##### Source material #####

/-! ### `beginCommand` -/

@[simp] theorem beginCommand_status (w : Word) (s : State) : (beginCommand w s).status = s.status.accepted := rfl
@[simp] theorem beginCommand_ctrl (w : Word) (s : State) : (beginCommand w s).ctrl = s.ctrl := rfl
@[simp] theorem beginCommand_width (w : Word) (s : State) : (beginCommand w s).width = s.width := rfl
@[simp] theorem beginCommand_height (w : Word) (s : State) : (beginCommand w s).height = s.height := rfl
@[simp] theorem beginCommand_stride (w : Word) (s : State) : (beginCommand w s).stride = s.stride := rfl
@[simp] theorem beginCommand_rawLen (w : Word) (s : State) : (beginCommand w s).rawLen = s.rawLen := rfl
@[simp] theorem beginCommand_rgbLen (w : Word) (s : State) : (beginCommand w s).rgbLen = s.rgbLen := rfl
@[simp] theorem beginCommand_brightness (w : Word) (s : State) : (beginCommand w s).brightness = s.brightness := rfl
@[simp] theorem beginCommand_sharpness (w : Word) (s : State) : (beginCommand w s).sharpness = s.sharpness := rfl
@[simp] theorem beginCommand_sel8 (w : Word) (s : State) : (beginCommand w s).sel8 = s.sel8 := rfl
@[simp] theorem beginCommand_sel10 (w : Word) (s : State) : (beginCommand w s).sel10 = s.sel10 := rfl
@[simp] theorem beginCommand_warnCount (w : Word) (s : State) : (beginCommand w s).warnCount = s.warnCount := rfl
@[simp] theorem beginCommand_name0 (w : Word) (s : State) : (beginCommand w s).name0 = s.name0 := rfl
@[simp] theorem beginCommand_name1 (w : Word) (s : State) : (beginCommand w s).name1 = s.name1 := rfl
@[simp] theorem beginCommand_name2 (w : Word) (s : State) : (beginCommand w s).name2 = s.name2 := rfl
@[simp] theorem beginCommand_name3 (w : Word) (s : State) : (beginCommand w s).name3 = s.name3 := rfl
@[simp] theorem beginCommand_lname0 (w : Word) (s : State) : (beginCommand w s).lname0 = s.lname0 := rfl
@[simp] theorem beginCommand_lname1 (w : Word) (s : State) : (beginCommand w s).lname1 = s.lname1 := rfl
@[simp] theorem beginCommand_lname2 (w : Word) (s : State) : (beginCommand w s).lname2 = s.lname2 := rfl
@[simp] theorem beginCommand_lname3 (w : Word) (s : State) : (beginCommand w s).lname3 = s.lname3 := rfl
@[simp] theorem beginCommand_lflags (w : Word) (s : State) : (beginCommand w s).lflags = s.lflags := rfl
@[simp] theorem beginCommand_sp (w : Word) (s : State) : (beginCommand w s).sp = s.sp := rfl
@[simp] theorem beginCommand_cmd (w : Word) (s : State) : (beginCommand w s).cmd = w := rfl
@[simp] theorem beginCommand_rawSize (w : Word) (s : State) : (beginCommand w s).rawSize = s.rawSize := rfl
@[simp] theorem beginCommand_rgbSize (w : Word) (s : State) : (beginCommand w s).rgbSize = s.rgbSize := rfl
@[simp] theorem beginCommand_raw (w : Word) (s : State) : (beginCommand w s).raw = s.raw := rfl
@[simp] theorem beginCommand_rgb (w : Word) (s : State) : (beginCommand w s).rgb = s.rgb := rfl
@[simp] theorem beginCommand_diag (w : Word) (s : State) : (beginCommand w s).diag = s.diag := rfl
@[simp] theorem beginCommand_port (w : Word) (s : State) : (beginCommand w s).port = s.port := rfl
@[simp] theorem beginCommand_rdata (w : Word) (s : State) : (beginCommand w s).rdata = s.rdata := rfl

#####
##### Source material #####

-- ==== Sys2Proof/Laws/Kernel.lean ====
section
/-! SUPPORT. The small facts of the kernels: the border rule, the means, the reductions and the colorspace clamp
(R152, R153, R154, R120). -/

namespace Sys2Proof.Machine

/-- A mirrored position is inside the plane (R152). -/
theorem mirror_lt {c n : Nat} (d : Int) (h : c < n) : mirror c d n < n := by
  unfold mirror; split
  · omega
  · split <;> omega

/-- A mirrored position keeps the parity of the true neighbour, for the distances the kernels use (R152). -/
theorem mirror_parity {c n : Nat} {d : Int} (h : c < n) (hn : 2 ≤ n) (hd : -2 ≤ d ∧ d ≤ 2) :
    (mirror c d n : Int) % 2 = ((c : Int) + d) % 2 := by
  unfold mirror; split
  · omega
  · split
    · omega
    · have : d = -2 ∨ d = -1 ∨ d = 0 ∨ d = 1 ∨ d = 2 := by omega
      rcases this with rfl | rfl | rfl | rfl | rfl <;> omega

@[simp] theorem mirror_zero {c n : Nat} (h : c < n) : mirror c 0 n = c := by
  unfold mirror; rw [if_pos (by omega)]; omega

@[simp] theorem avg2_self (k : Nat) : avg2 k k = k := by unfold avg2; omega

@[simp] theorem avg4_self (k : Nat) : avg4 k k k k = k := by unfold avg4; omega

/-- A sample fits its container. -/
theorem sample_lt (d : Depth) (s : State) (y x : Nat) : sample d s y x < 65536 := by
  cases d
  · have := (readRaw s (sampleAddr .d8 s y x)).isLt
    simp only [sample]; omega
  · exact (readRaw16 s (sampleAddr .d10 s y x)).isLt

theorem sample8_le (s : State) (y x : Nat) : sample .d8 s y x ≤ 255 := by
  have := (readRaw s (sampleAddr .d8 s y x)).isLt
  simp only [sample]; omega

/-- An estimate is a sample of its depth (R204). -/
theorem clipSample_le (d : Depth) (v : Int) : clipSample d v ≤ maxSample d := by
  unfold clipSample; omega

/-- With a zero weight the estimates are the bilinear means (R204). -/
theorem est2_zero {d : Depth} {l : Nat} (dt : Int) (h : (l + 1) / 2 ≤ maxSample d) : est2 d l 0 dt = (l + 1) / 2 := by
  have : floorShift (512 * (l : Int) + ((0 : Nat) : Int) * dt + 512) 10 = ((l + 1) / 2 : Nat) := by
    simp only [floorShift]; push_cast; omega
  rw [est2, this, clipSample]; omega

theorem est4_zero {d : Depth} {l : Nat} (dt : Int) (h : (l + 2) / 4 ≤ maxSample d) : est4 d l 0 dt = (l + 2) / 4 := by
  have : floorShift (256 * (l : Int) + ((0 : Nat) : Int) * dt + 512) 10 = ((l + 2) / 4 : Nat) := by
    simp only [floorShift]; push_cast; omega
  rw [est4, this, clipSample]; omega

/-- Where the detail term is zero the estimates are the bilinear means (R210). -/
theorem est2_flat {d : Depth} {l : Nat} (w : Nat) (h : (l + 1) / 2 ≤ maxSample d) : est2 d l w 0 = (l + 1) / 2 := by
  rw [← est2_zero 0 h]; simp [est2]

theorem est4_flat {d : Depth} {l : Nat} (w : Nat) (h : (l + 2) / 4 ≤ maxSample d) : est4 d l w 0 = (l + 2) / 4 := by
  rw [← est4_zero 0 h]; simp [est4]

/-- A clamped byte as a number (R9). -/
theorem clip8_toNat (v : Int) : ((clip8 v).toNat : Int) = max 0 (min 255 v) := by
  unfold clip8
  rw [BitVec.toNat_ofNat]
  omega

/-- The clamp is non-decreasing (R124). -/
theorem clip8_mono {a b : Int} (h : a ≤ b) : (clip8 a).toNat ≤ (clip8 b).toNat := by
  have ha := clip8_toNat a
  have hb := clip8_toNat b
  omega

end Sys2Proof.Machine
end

#####

● Task instructions:
All lines in the listing above from the line containing "est2 d l 0 dt" to the line containing "have ha := clip8_toNat a", inclusive, should be retyped exactly; no other lines should appear.

● Your response:
theorem est2_zero {d : Depth} {l : Nat} (dt : Int) (h : (l + 1) / 2 ≤ maxSample d) : est2 d l 0 dt = (l + 1) / 2 := by
  have : floorShift (512 * (l : Int) + ((0 : Nat) : Int) * dt + 512) 10 = ((l + 1) / 2 : Nat) := by
    simp only [floorShift]; push_cast; omega
  rw [est2, this, clipSample]; omega

theorem est4_zero {d : Depth} {l : Nat} (dt : Int) (h : (l + 2) / 4 ≤ maxSample d) : est4 d l 0 dt = (l + 2) / 4 := by
  have : floorShift (256 * (l : Int) + ((0 : Nat) : Int) * dt + 512) 10 = ((l + 2) / 4 : Nat) := by
    simp only [floorShift]; push_cast; omega
  rw [est4, this, clipSample]; omega

/-- Where the detail term is zero the estimates are the bilinear means (R210). -/
theorem est2_flat {d : Depth} {l : Nat} (w : Nat) (h : (l + 1) / 2 ≤ maxSample d) : est2 d l w 0 = (l + 1) / 2 := by
  rw [← est2_zero 0 h]; simp [est2]

theorem est4_flat {d : Depth} {l : Nat} (w : Nat) (h : (l + 2) / 4 ≤ maxSample d) : est4 d l w 0 = (l + 2) / 4 := by
  rw [← est4_zero 0 h]; simp [est4]

/-- A clamped byte as a number (R9). -/
theorem clip8_toNat (v : Int) : ((clip8 v).toNat : Int) = max 0 (min 255 v) := by
  unfold clip8
  rw [BitVec.toNat_ofNat]
  omega

/-- The clamp is non-decreasing (R124). -/
theorem clip8_mono {a b : Int} (h : a ≤ b) : (clip8 a).toNat ≤ (clip8 b).toNat := by
  have ha := clip8_toNat a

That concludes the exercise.